Their third album, Toys In The Attic, had changed everything for Aerosmith in 1975, going Gold and rising to No. 11 in the Billboard chart. In 1976, with the follow-up, Rocks, the band would take things to yet another level.
While the Toys album has subsequently outsold it two to one, notching up eight million sales thanks in a large part to it containing Sweet Emotion and Walk This Way, Rocks actually charted higher, peaking at No.3, and highlighted a year when the band had five hit singles.
With hindsight, the albums used the same template and play like twins. Rocks, though, is lyrically darker and musically heavier. Its songs chronicle the band’s growing stature as a touring act as well as an unhealthy level of drug abuse.

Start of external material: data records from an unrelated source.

/-! ### logEvent -/

@[simp] theorem logEvent_cmd (e : Event) (s : State) : (logEvent e s).cmd = s.cmd := rfl
@[simp] theorem logEvent_rcvOff (e : Event) (s : State) : (logEvent e s).rcvOff = s.rcvOff := rfl
@[simp] theorem logEvent_powerDown (e : Event) (s : State) : (logEvent e s).powerDown = s.powerDown := rfl
@[simp] theorem logEvent_pdBusy (e : Event) (s : State) : (logEvent e s).pdBusy = s.pdBusy := rfl
@[simp] theorem logEvent_comIEn (e : Event) (s : State) : (logEvent e s).comIEn = s.comIEn := rfl
@[simp] theorem logEvent_divIEn (e : Event) (s : State) : (logEvent e s).divIEn = s.divIEn := rfl
@[simp] theorem logEvent_comIrq (e : Event) (s : State) : (logEvent e s).comIrq = s.comIrq := rfl
@[simp] theorem logEvent_mfinActIrq (e : Event) (s : State) : (logEvent e s).mfinActIrq = s.mfinActIrq := rfl
@[simp] theorem logEvent_crcIrq (e : Event) (s : State) : (logEvent e s).crcIrq = s.crcIrq := rfl
@[simp] theorem logEvent_err (e : Event) (s : State) : (logEvent e s).err = s.err := rfl
@[simp] theorem logEvent_fifo (e : Event) (s : State) : (logEvent e s).fifo = s.fifo := rfl
@[simp] theorem logEvent_waterLevel (e : Event) (s : State) : (logEvent e s).waterLevel = s.waterLevel := rfl
@[simp] theorem logEvent_startSend (e : Event) (s : State) : (logEvent e s).startSend = s.startSend := rfl
@[simp] theorem logEvent_rxAlign (e : Event) (s : State) : (logEvent e s).rxAlign = s.rxAlign := rfl
@[simp] theorem logEvent_txLastBits (e : Event) (s : State) : (logEvent e s).txLastBits = s.txLastBits := rfl
@[simp] theorem logEvent_rxLastBits (e : Event) (s : State) : (logEvent e s).rxLastBits = s.rxLastBits := rfl
@[simp] theorem logEvent_valuesAfterColl (e : Event) (s : State) : (logEvent e s).valuesAfterColl = s.valuesAfterColl := rfl
@[simp] theorem logEvent_collPosNotValid (e : Event) (s : State) : (logEvent e s).collPosNotValid = s.collPosNotValid := rfl
@[simp] theorem logEvent_collPos (e : Event) (s : State) : (logEvent e s).collPos = s.collPos := rfl
@[simp] theorem logEvent_mode (e : Event) (s : State) : (logEvent e s).mode = s.mode := rfl
@[simp] theorem logEvent_txMode (e : Event) (s : State) : (logEvent e s).txMode = s.txMode := rfl
@[simp] theorem logEvent_rxMode (e : Event) (s : State) : (logEvent e s).rxMode = s.rxMode := rfl
@[simp] theorem logEvent_txControl (e : Event) (s : State) : (logEvent e s).txControl = s.txControl := rfl
@[simp] theorem logEvent_txASK (e : Event) (s : State) : (logEvent e s).txASK = s.txASK := rfl
@[simp] theorem logEvent_tempSensClear (e : Event) (s : State) : (logEvent e s).tempSensClear = s.tempSensClear := rfl
@[simp] theorem logEvent_i2cForceHS (e : Event) (s : State) : (logEvent e s).i2cForceHS = s.i2cForceHS := rfl
@[simp] theorem logEvent_crc (e : Event) (s : State) : (logEvent e s).crc = s.crc := rfl
@[simp] theorem logEvent_crcResult (e : Event) (s : State) : (logEvent e s).crcResult = s.crcResult := rfl
@[simp] theorem logEvent_crcReady (e : Event) (s : State) : (logEvent e s).crcReady = s.crcReady := rfl
@[simp] theorem logEvent_tMode (e : Event) (s : State) : (logEvent e s).tMode = s.tMode := rfl
@[simp] theorem logEvent_tPrescaler (e : Event) (s : State) : (logEvent e s).tPrescaler = s.tPrescaler := rfl
@[simp] theorem logEvent_tReload (e : Event) (s : State) : (logEvent e s).tReload = s.tReload := rfl
@[simp] theorem logEvent_tCounter (e : Event) (s : State) : (logEvent e s).tCounter = s.tCounter := rfl
@[simp] theorem logEvent_tRunning (e : Event) (s : State) : (logEvent e s).tRunning = s.tRunning := rfl
@[simp] theorem logEvent_modem (e : Event) (s : State) : (logEvent e s).modem = s.modem := rfl
@[simp] theorem logEvent_txReq (e : Event) (s : State) : (logEvent e s).txReq = s.txReq := rfl
@[simp] theorem logEvent_pendingResp (e : Event) (s : State) : (logEvent e s).pendingResp = s.pendingResp := rfl
@[simp] theorem logEvent_other (e : Event) (s : State) : (logEvent e s).other = s.other := rfl
@[simp] theorem logEvent_nrst (e : Event) (s : State) : (logEvent e s).nrst = s.nrst := rfl
@[simp] theorem logEvent_refused (e : Event) (s : State) : (logEvent e s).refused = s.refused := rfl
@[simp] theorem logEvent_hist (e : Event) (s : State) : (logEvent e s).hist = s.hist ++ [e] := rfl
@[simp] theorem logEvent_busOut (e : Event) (s : State) : (logEvent e s).busOut = s.busOut := rfl
@[simp] theorem logEvent_pinOut (e : Event) (s : State) : (logEvent e s).pinOut = s.pinOut := rfl
@[simp] theorem logEvent_draws (e : Event) (s : State) : (logEvent e s).draws = s.draws := rfl
@[simp] theorem logEvent_hostOps (e : Event) (s : State) : (logEvent e s).hostOps = s.hostOps := rfl
@[simp] theorem logEvent_sched (e : Event) (s : State) : (logEvent e s).sched = s.sched := rfl
@[simp] theorem logEvent_field (e : Event) (s : State) : (logEvent e s).field = s.field := rfl
@[simp] theorem logEvent_cancels (e : Event) (s : State) : (logEvent e s).cancels = s.cancels := rfl
@[simp] theorem logEvent_allowOverheat (e : Event) (s : State) : (logEvent e s).allowOverheat = s.allowOverheat := rfl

After years when critics regularly lambasted the Boston five-piece as the poor man’s Rolling Stones, influential US music magazines Rolling Stone and Creem finally began showering Aerosmith with compliments. The audiences (dubbed The Blue Army by the band due to the prevalence of denim in the arenas they were playing) grew exponentially and started behaving almost as outrageously as their heroes – boozing, popping pills and throwing firecrackers.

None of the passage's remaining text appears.